Entries taken from a collection:
/-- An await that ends, up to the `CSH` of its last poll: its test comes with the next step (41_status_timing.md R205). -/
theorem runs_await {s : State} {rest : List Micro} {l : Option Byte} {busy : List (Byte × Byte)} {last : Byte × Byte}
    {r : List Answer} (h : Free s) (hc : s.csN = true)
    (hu : s.upc = some { code := awaitWriteComplete ++ rest, s := l })
    (ha : s.env.answers = (awaitAnswers busy last).map .byte ++ r) (he : awaitExits s.cfg busy last) :
    runs (awaitCount busy.length) s =
      .next { moved s (.compute .pollTest :: rest) (some last.2) r (awaitEvents s.cfg busy last) with
              srLast := some last.2, pollCnt := busy.length } := by
  have first : ∀ (c : List Micro), Machine.step s = Machine.step
      { s with upc := some { code := awaitLoop ++ rest, s := l }, pollCnt := 0 } := by
    intro c
    refine Eq.trans (h.step_event hu rfl) (Eq.trans ?_ (step_assert (l := l) rfl (by exact ⟨h.running, h.noActs, h.noEvent, h.freeTransport⟩)).symm)
    exact performEvent_assert (x := s.setPollCnt 0) (u := ⟨awaitWriteComplete ++ rest, l⟩) h.freeTransport hu _
  have same : ∀ n, runs (n + 1) s = runs (n + 1) { s with upc := some { code := awaitLoop ++ rest, s := l }, pollCnt := 0 } := by
    intro n; simp only [runs, first []]
  have hans : ((awaitAnswers busy last).map Answer.byte) ++ r =
      (busy.flatMap fun p => [Answer.byte p.1, Answer.byte p.2]) ++ (.byte last.1 :: .byte last.2 :: r) := by
    simp [awaitAnswers, List.map_flatMap]
  obtain ⟨l', v, h1⟩ := runs_busyPolls rest (.byte last.1 :: .byte last.2 :: r) busy
    { s with upc := some { code := awaitLoop ++ rest, s := l }, pollCnt := 0 } l
    (by exact ⟨h.running, h.noActs, h.noEvent, h.freeTransport⟩) hc rfl (ha.trans hans) he.1
    (fun k hp => by have := he.2.2 k hp; simpa using this)
  rw [show awaitCount busy.length = (5 * busy.length + 3) + 1 by simp [awaitCount]; omega, same,
    show 5 * busy.length + 3 + 1 = 5 * busy.length + 4 from rfl, runs_append h1]
  refine Eq.trans (runs_readStatus (l := l') (rest := .compute .pollTest :: rest) (by exact ⟨h.running, h.noActs, h.noEvent, h.freeTransport⟩) hc
    (by simp [moved, awaitLoop]) rfl) ?_
  simp [moved, awaitEvents]

/-- The step that ends an await takes its next bus event too (10_state.md R40, 41_status_timing.md R205). -/
theorem step_awaitEnd {s : State} {b : BusOp} {rest : List Micro} {v : Byte} (h : Free s)
    (hu : s.upc = some { code := .compute .pollTest :: .bus b :: rest, s := some v }) (hv : v.getLsbD 0 = false) :
    Machine.step s = performEvent (deviceTurn exec) b rest { s with wphase := .idle } := by
  refine h.step_event hu ?_
  simp only [nextAction, localStatus_of hu rfl, Except.bind, hv]
  rfl

/-- `enable_write` right after an await (43_write_path.md R231). -/
theorem runs_enableAfterAwait {s : State} {rest : List Micro} {v e : Byte} {r : List Answer} (h : Free s)
    (hu : s.upc = some { code := .compute .pollTest :: (enableWrite ++ rest), s := some v }) (hv : v.getLsbD 0 = false)
    (ha : s.env.answers = .byte e :: r) :
    runs 3 s = .next { moved s rest (some v) r (frameEvents [0x06#8] [e]) with csN := true, wphase := .writeEnabled } := by
  refine Eq.trans (runs_cons ((step_awaitEnd h hu hv).trans
    (performEvent_assert (x := { s with wphase := .idle }) h.freeTransport hu _))) ?_
  refine Eq.trans (runs_cons (step_send (o := .lit 0x06#8) rfl rfl ha (by exact ⟨h.running, h.noActs, h.noEvent, h.freeTransport⟩))) ?_
  refine Eq.trans (runs_single (step_deassert rfl (by exact ⟨h.running, h.noActs, h.noEvent, h.freeTransport⟩))) ?_
  simp [moved, frameEvents, exchanges]

/-- A frame whose bytes are all sent, none kept (30_encoding.md R151). -/
theorem runs_frame {s : State} {rest : List Micro} {l : Option Byte} {os : List Src} {vals got : List Byte}
    {m : Option Wphase} {r : List Answer} (h : Free s)
    (hu : s.upc = some { code := [assertCs] ++ (os.map fun o => .bus (.send o)) ++ [deassertCs m] ++ rest, s := l })
    (hs : os.map s.source = vals.map .ok) (hl : got.length = os.length) (ha : s.env.answers = got.map .byte ++ r) :
    runs (2 + os.length) s =
      .next { moved s rest l r (frameEvents vals got) with csN := true, wphase := m.getD s.wphase } := by
  have h1 := step_assert hu h
  rw [show 2 + os.length = (os.length + 1) + 1 by omega, runs_cons h1]
  refine Eq.trans (runs_append (runs_sends (deassertCs m :: rest) l r os vals got _ (by exact ⟨h.running, h.noActs, h.noEvent, h.freeTransport⟩) ?_ hl (by simp [moved]) ha)) ?_
  · rw [← hs]
    apply List.map_congr_left
    intro o _
    cases o <;> rfl
  refine Eq.trans (runs_single (step_deassert rfl (by exact ⟨h.running, h.noActs, h.noEvent, h.freeTransport⟩))) ?_
  simp [moved, frameEvents]

/-- `VAL` is computed on the way to the await's first `CSL` (45_erase_protection.md R263, 10_state.md R40). -/
theorem runs_computeVal {s : State} {rest : List Micro} {f : StatusFn} {v : Byte}
    (hu : s.upc = some { code := .compute (.computeVal f) :: (awaitWriteComplete ++ rest), s := some v }) (h : Free s)
    (n : Nat) :
    runs (n + 1) s = runs (n + 1)
      { s with val := some (f.apply v), upc := some { code := awaitWriteComplete ++ rest, s := some v } } := by
  have same : step s = step
      { s with val := some (f.apply v), upc := some { code := awaitWriteComplete ++ rest, s := some v } } := by
    refine Eq.trans (h.step_event (x := (s.setVal (f.apply v)).setPollCnt 0) (b := .csAssert)
        (rest := readStatus.tail ++ [.compute .pollTest] ++ rest) hu ?_)
      (Eq.trans (performEvent_assert (x := (s.setVal (f.apply v)).setPollCnt 0)
        (u := ⟨.compute (.computeVal f) :: (awaitWriteComplete ++ rest), some v⟩) h.freeTransport hu _) ?_)
    · simp only [nextAction, localStatus_of hu rfl, Except.bind]
      rfl
    · refine Eq.symm (Eq.trans (Free.step_event (by exact ⟨h.running, h.noActs, h.noEvent, h.freeTransport⟩) rfl rfl) ?_)
      exact performEvent_assert (x := { s.setVal (f.apply v) with
        upc := some { code := awaitWriteComplete ++ rest, s := some v }, pollCnt := 0 }) h.freeTransport rfl _
  simp only [runs, same]

/-- The bytes of `send_address(ADDR)` are there and are the address bytes (42_address_framing.md R220). -/
theorem source_address (s : State) (a : Addr) (ha : s.addr = some a) :
    ((addressOrder s.cfg).map .addrByte).map s.source = (addressBytes s.cfg a).map .ok := by
  cases hp : s.cfg.profile <;> simp [addressOrder, addressBytes, hp, State.source, ha, valueOf, Except.map, byteOf]

/-- The bytes of `send_address(sector_address(ADDR))` (45_erase_protection.md R261, R262). -/
theorem source_sectorAddress (s : State) (a : Addr) (ha : s.addr = some a) :
    ((addressOrder s.cfg).map .sectorByte).map s.source = (addressBytes s.cfg (sectorAddress s.cfg a)).map .ok := by
  cases hp : s.cfg.profile <;> simp [addressOrder, addressBytes, hp, State.source, ha, valueOf, Except.map, byteOf]

/-- The data bytes of WRITE are there when `WDATA` has them (43_write_path.md R234). -/
theorem source_wdata (s : State) (l : List Byte) (hl : s.wdata = some l) :
    ((List.range l.length).map .wdata).map s.source = l.map .ok := by
  apply List.ext_getElem
  · simp
  · intro i h1 h2
    simp only [List.length_map, List.length_range] at h1
    simp [State.source, hl, valueOf, Except.bind, h1]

→ **Assigned task**
For every line of the data above that contains "nextAction", copy that line.

→ **Expected output**
  simp only [nextAction, localStatus_of hu rfl, Except.bind, hv]
    · simp only [nextAction, localStatus_of hu rfl, Except.bind]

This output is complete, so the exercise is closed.